Public secondary school in Sheboygan, Wisconsin, United States

Sheboygan South High School is a public high school serving approximately 1,335 students in grades 9-12. Located on the south side of Sheboygan, Wisconsin, it is part of the Sheboygan Area School District. The school has a rivalry with the cross-town Sheboygan North High School.

== History ==
The school opened in 1960 in the midst of a population shift toward the south side of Sheboygan and the Town of Wilson. It was a replacement for the former Sheboygan Central High School (established in 1884 as Sheboygan High School, renamed to Central High School in 1938), located in the city's downtown, which is now the site of several charter and alternative programs. The original mascot (Redmen) and newspaper/yearbook names (Lake Breeze) carried over from Central.

The school has undergone three major expansions. In 1998, a new library, commons/cafeteria space and classrooms were added, and a more significant expansion occurred in 2005–2006, with the addition of more classrooms, a new indoor athletic complex, and new tennis courts.
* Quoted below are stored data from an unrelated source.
-- ==== Sys2Proof/Laws/Codec.lean ====
section
/-! SUPPORT. The codec: a field of a PPDU header is read back where it was put and is not seen elsewhere (spec/30
R107), only PPDU headers depend on the layout, and the encoding of each unit, said once. -/

namespace Sys2Proof

/-! ### Fields of a header -/

theorem getLsbD_fieldAt (n pos : Nat) {w : Nat} (v : BitVec w) (i : Nat) :
    (fieldAt n pos v).getLsbD i = (decide (i < n) && decide (pos ≤ i) && v.getLsbD (i - pos)) := by
  simp only [fieldAt, BitVec.getLsbD_shiftLeft, BitVec.getLsbD_setWidth]
  by_cases h1 : i < n <;> by_cases h2 : pos ≤ i <;> simp [h1, h2, Nat.not_lt.mpr, Nat.lt_of_not_le]
  omega

/-- A field inside the header is read back at its place. -/
theorem extract_fieldAt {n pos w : Nat} (v : BitVec w) (h : pos + w ≤ n) :
    (fieldAt n pos v).extractLsb' pos w = v := by
  apply BitVec.eq_of_getLsbD_eq
  intro i hi
  simp only [BitVec.getLsbD_extractLsb', getLsbD_fieldAt, hi, show pos + i < n by omega, decide_true, Bool.true_and,
    Nat.le_add_right, Nat.add_sub_cancel_left]

/-- A field apart from the place read is not seen. -/
theorem extract_fieldAt_apart {n pos pos' w w' : Nat} (v : BitVec w) (h : pos' + w' ≤ pos ∨ pos + w ≤ pos') :
    (fieldAt n pos v).extractLsb' pos' w' = 0 := by
  apply BitVec.eq_of_getLsbD_eq
  intro i hi
  simp only [BitVec.getLsbD_extractLsb', getLsbD_fieldAt, hi, decide_true, Bool.true_and]
  by_cases hp : pos ≤ pos' + i
  · rw [BitVec.getLsbD_of_ge v (pos' + i - pos) (by omega)]; simp
  · simp [hp]

/-- What is read of two fields laid over each other. -/
theorem extract_or {n : Nat} (x y : BitVec n) (pos w : Nat) :
    (x ||| y).extractLsb' pos w = x.extractLsb' pos w ||| y.extractLsb' pos w := by
  apply BitVec.eq_of_getLsbD_eq
  intro i hi
  simp [hi]

/-- One bit of a header is the field of width 1 there. -/
theorem getLsbD_eq_extract {n : Nat} (x : BitVec n) (pos : Nat) : x.getLsbD pos = (x.extractLsb' pos 1).getLsbD 0 := by
  simp

/-! ### The encodings -/

@[simp] theorem encode_ptOmit : encode .ptOmit = [] := rfl
@[simp] theorem encode_ptComp (code : Byte) : encode (.ptComp code) = [code] := rfl
@[simp] theorem encode_ptFallback (ptype : Ptype) : encode (.ptFallback ptype) = 0xff#8 :: le16 ptype := rfl
@[simp] theorem encode_ptUncomp (ptype : Ptype) : encode (.ptUncomp ptype) = le16 ptype := rfl
@[simp] theorem encode_trlSeq (seq : SeqNb) : encode (.trlSeq seq) = [seq.setWidth 8] := rfl
@[simp] theorem encode_trlCrc (crc : Crc) : encode (.trlCrc crc) = le32 crc := rfl

/-- Only the PPDU headers depend on the layout (spec/00 R8). -/
theorem encodeWith_eq {l : Config.PpduLayout} {i : Instr} (h : siteOf i ≠ .ppdu) : encodeWith l i = encode i := by
  cases i with
  | pad | comp | start | cont | endPpdu => exact absurd rfl h
  | ptOmit | ptComp | ptFallback | ptUncomp | trlSeq | trlCrc | txNew | txDestroy | encap | emit | pack | dumpAlpdu
  | txStat | rxNew | rxDestroy | decap | rxStat | hdrsz | reserved12 | reserved13 | reserved14 | reserved15 => rfl

/-- The header lengths of spec/30 R101, whatever the layout. -/
theorem encodeWith_length (l : Config.PpduLayout) :
    (∀ lt pts n, (encodeWith l (.comp lt pts n)).length = 2) ∧
    (∀ lt pts n f total crc, (encodeWith l (.start lt pts n f total crc)).length = 4) ∧
    (∀ n f, (encodeWith l (.cont n f)).length = 2) ∧ (∀ n f, (encodeWith l (.endPpdu n f)).length = 2) :=
  ⟨fun _ _ _ => rfl, fun _ _ _ _ _ _ => rfl, fun _ _ => rfl, fun _ _ => rfl⟩

/-! ### The layout of spec/30 -/

/-- The first byte of a CONT header under the layout of spec/30 is its length divided by 32 (R105). -/
theorem contWord_standard_head (length : BitVec 11) (fid : Fid) :
    ((contWord .standard length fid).extractLsb' 8 8).toNat = length.toNat / 32 := by
  have h : (contWord .standard length fid).extractLsb' 8 8 = (length.extractLsb' 5 6).setWidth 8 := by
    apply BitVec.eq_of_getLsbD_eq
    intro i hi
    simp only [contWord, Config.PpduLayout.standard, extract_or, BitVec.getLsbD_or, BitVec.getLsbD_extractLsb',
      getLsbD_fieldAt, hi, decide_true, Bool.true_and, BitVec.getLsbD_setWidth]
    rw [BitVec.getLsbD_of_ge fid (8 + i - 0) (by omega)]
    by_cases h6 : i < 6
    · simp [h6, show 8 + i < 16 by omega, show 3 ≤ 8 + i by omega, show 8 + i - 3 = 5 + i by omega]
    · rw [BitVec.getLsbD_of_ge length (8 + i - 3) (by omega)]
      simp [h6]
  have := length.isLt
  rw [h, BitVec.toNat_setWidth, BitVec.extractLsb'_toNat, Nat.shiftRight_eq_div_pow]
  omega

/-- The two notions of a well-formed instruction agree under the layout of spec/30. -/
theorem wellFormedWith_standard (i : Instr) : i.wellFormedWith .standard = i.wellFormed := by
  cases i with
  | cont length fid =>
    have h := contWord_standard_head length fid
    rw [Bool.eq_iff_iff]
    simp only [Instr.wellFormedWith, Instr.wellFormed, contIsNotPad, bne_iff_ne, ne_eq, decide_eq_true_eq]
    rw [← BitVec.toNat_inj, h, show (0 : BitVec 8).toNat = 0 from rfl]
    omega
  | pad | comp | start | endPpdu | ptOmit | ptComp | ptFallback | ptUncomp | trlSeq | trlCrc | txNew | txDestroy
  | encap | emit | pack | dumpAlpdu | txStat | rxNew | rxDestroy | decap | rxStat | hdrsz | reserved12 | reserved13
  | reserved14 | reserved15 => rfl

end Sys2Proof
end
Naming rights for the school's new gymnasium were acquired by Acuity Insurance, with the weight room/fitness center being sponsored by Aurora Health Care and open to use by the public outside of school hours. The most recent expansion in 2016 was privately financed and sponsored by several local companies, including Kohler and Sargento, which saw a new administrative office area constructed by the commons on the south site of the building, and a new metal/auto shop. In June 2017, after the office moved to the new area, the school's address was officially changed to 1240 Washington Avenue, ending 57 years of holding the 3128 South 12th Street address.

In the recent past, the Acuity Gymnasium played host to a private Fifth Harmony concert on March 19, 2014 sponsored by Milwaukee radio station WXSS and won by South High students in a school spirit contest involving clothing donations to Goodwill Industries. It also played host to a Bernie Sanders rally for his 2016 presidential campaign on April 1 of that year.
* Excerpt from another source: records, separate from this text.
-- ==== Sys2Proof/Tests/Slice0.lean ====
section
/-! SUPPORT. Tests: well-formedness, a word of every instruction written out from spec/30, small steps with results
from spec/95 or from the rules, and for each statement of Certificates/Slice0/Obligations.lean that has hypotheses
values that meet them. -/

namespace Sys2Proof.Tests

open Sys2Proof.Machine

-- One test after the other: each evaluation in the kernel waits for all declarations before it.
set_option Elab.async false

/-! ### Helpers -/

/-- The state after an instruction, where it completes. -/
def after (i : Instr) (s : State) : State :=
  match exec i s with
  | .next t => t
  | .fault _ | .refused _ => s

/-- The instruction completes. -/
def completes (i : Instr) (s : State) : Bool :=
  match exec i s with
  | .next _ => true
  | .fault _ | .refused _ => false

theorem exec_after {i : Instr} {s : State} (h : completes i s = true) : exec i s = .next (after i s) := by
  unfold completes at h
  unfold after
  split at h <;> simp_all

/-- The response of an instruction that completes. -/
def result (i : Instr) (s : State) : Option Response := (after i s).host.response

/-- The status, bytes and events of a response. -/
def brief (r : Option Response) : Option (Status × Bytes × List Event) :=
  r.map (fun r => (r.status, r.bytes, r.events))

/-- A configured transmitter and receiver, both with the word `w`. -/
def both (w : CfgWord) : State := after (.rxNew w) (after (.txNew w) State.reset)

/-- The receiver of `both` at the first PPDU header of an FPDU. -/
def scanning (w : CfgWord) (fpdu : Bytes) : State :=
  { both w with scan := { phase := .header, fpdu := fpdu, events := [], err := false } }

/-- The receiver of `both` in a phase of a scan. -/
def inPhase (w : CfgWord) (p : ScanPhase) : State :=
  { both w with scan := { phase := p, fpdu := [], events := [], err := false } }

/-- Vector V23 of spec/95: ten bytes AA pending on context 2. -/
def pending (w : CfgWord) : State := after (.encap (some (List.replicate 10 0xAA)) 0x0800 2) (both w)

/-- V23 after its first step: a START of 8 bytes has been emitted. -/
def fragmented (w : CfgWord) : State := after (.emit 2 12) (pending w)

/-- V23 after its second step: only the trailer remains. -/
def trailerLeft (w : CfgWord) : State := after (.emit 2 6) (fragmented w)

/-- A receiver with context 1 IN_PROGRESS, two bytes of `total` held, at the header of an FPDU. -/
def receiving (total : Index) (useCrc : Bool) (fpdu : Bytes) : State :=
  let s := scanning 0xD08 fpdu
  let c := { RxCtx.reset with buf := [(0, 0x00), (1, 0x08)], totalLen := total, bytesReceived := 2, useCrc := useCrc }
  { s with rx := { setRxCtx s.rx 1 c with busy := 2 } }

/-! ### Well-formedness refuses -/

theorem test_cont_below_32_refused : Instr.wellFormed (.cont 31 7) = false := by decide
theorem test_cont_32_wellFormed : Instr.wellFormed (.cont 32 7) = true := by decide
theorem test_fallback_code_refused : Instr.wellFormed (.ptComp 0xff) = false := by decide

/-! ### One word of every instruction (spec/30; spec/95 V31 and family G) -/

theorem test_decode_pad : decodeTableWord 8 0x00 = some .pad := by decide
theorem test_decode_comp : decodeTableWord 16 0xC066 = some (.comp 0 false 102) := by decide
theorem test_decode_comp_full : decodeTableWord 16 0xF802 = some (.comp 3 true 2) := by decide
theorem test_decode_start : decodeTableWord 32 0x8024A0CB = some (.start 0 false 36 5 101 true) := by decide
theorem test_decode_start_full : decodeTableWord 32 0xBFFFFFFF = some (.start 3 true 2047 7 4095 true) := by decide
theorem test_decode_cont : decodeTableWord 16 0x0135 = some (.cont 38 5) := by decide
theorem test_decode_end : decodeTableWord 16 0x40FD = some (.endPpdu 31 5) := by decide
theorem test_decode_ptOmit : decodeTableWord 0 0 = some .ptOmit := by decide
theorem test_decode_ptComp : decodeTableWord 8 0x11 = some (.ptComp 0x11) := by decide
theorem test_decode_ptFallback : decodeTableWord 24 0xFF3412 = some (.ptFallback 0x1234) := by decide
theorem test_decode_ptUncomp : decodeTableWord 16 0x0008 = some (.ptUncomp 0x0800) := by decide
theorem test_decode_trlSeq : decodeTrailer false [0x05] = .ok (.trlSeq 5, []) := by rfl
theorem test_decode_trlCrc : decodeTableWord 32 0x2FD4E4F1 = some (.trlCrc 0xF1E4D42F) := by decide
theorem test_decode_commands :
    decodeTableWord 4 0 = some (.txNew 0) ∧ decodeTableWord 4 1 = some .txDestroy ∧
    decodeTableWord 4 2 = some (.encap none 0 0) ∧ decodeTableWord 4 3 = some (.emit 0 0) ∧
    decodeTableWord 4 4 = some (.pack 0 none [0, 1, 2, 3, 4, 5, 6, 7]) ∧ decodeTableWord 4 5 = some (.dumpAlpdu 0) ∧
    decodeTableWord 4 6 = some (.txStat 0 0) ∧ decodeTableWord 4 7 = some (.rxNew 0) ∧
    decodeTableWord 4 8 = some .rxDestroy ∧ decodeTableWord 4 9 = some (.decap none) ∧
    decodeTableWord 4 10 = some (.rxStat 0 0) ∧ decodeTableWord 4 11 = some (.hdrsz 0 .logon) ∧
    decodeTableWord 4 12 = some .reserved12 ∧ decodeTableWord 4 13 = some .reserved13 ∧
    decodeTableWord 4 14 = some .reserved14 ∧ decodeTableWord 4 15 = some .reserved15 := by decide
/-- R109 and R450: a CONT of 31 bytes is read as PAD. -/
theorem test_short_cont_is_pad : decode .ppdu [0x00, 0xFF] = .ok (.pad, [0xFF]) := by rfl
theorem test_truncated_start_refused : decode .ppdu [0x80, 0x01, 0x00] = .error .truncatedHeader := by rfl
theorem test_unknown_command_refused : decodeCommandByte {} [0x10] = .error .notACommandCode := by rfl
The school's athletic teams are nicknamed the Redwings, with the school colors being red, white and black. Until 1993 the nickname was the Redmen, carried over from Central. When concerns over the racial implications of the Native American name were broached, a long debate among students, faculty, alumni and the community at large resulted in a change, one of the first in the state of Wisconsin to be settled long before the May 2010 implementation of a state law allowing easier challenges of Native American nicknames (later repealed in 2013), and one of the first computer-designed high school logos in the pre-Internet age of desktop publishing. One remnant of the former Redmen name still exists in a mosaic profile of an Indian chief on the front facade of the school's auditorium.

== Athletics ==
Sheboygan South's teams are nicknamed the Redwings, having changed from the Redmen in 1993. They joined the Glacier Trails Conference in 2025 after having been a member of the Fox River Classic Conference, though its football teams remain in the FRCC to maintain the school's natural rivalries.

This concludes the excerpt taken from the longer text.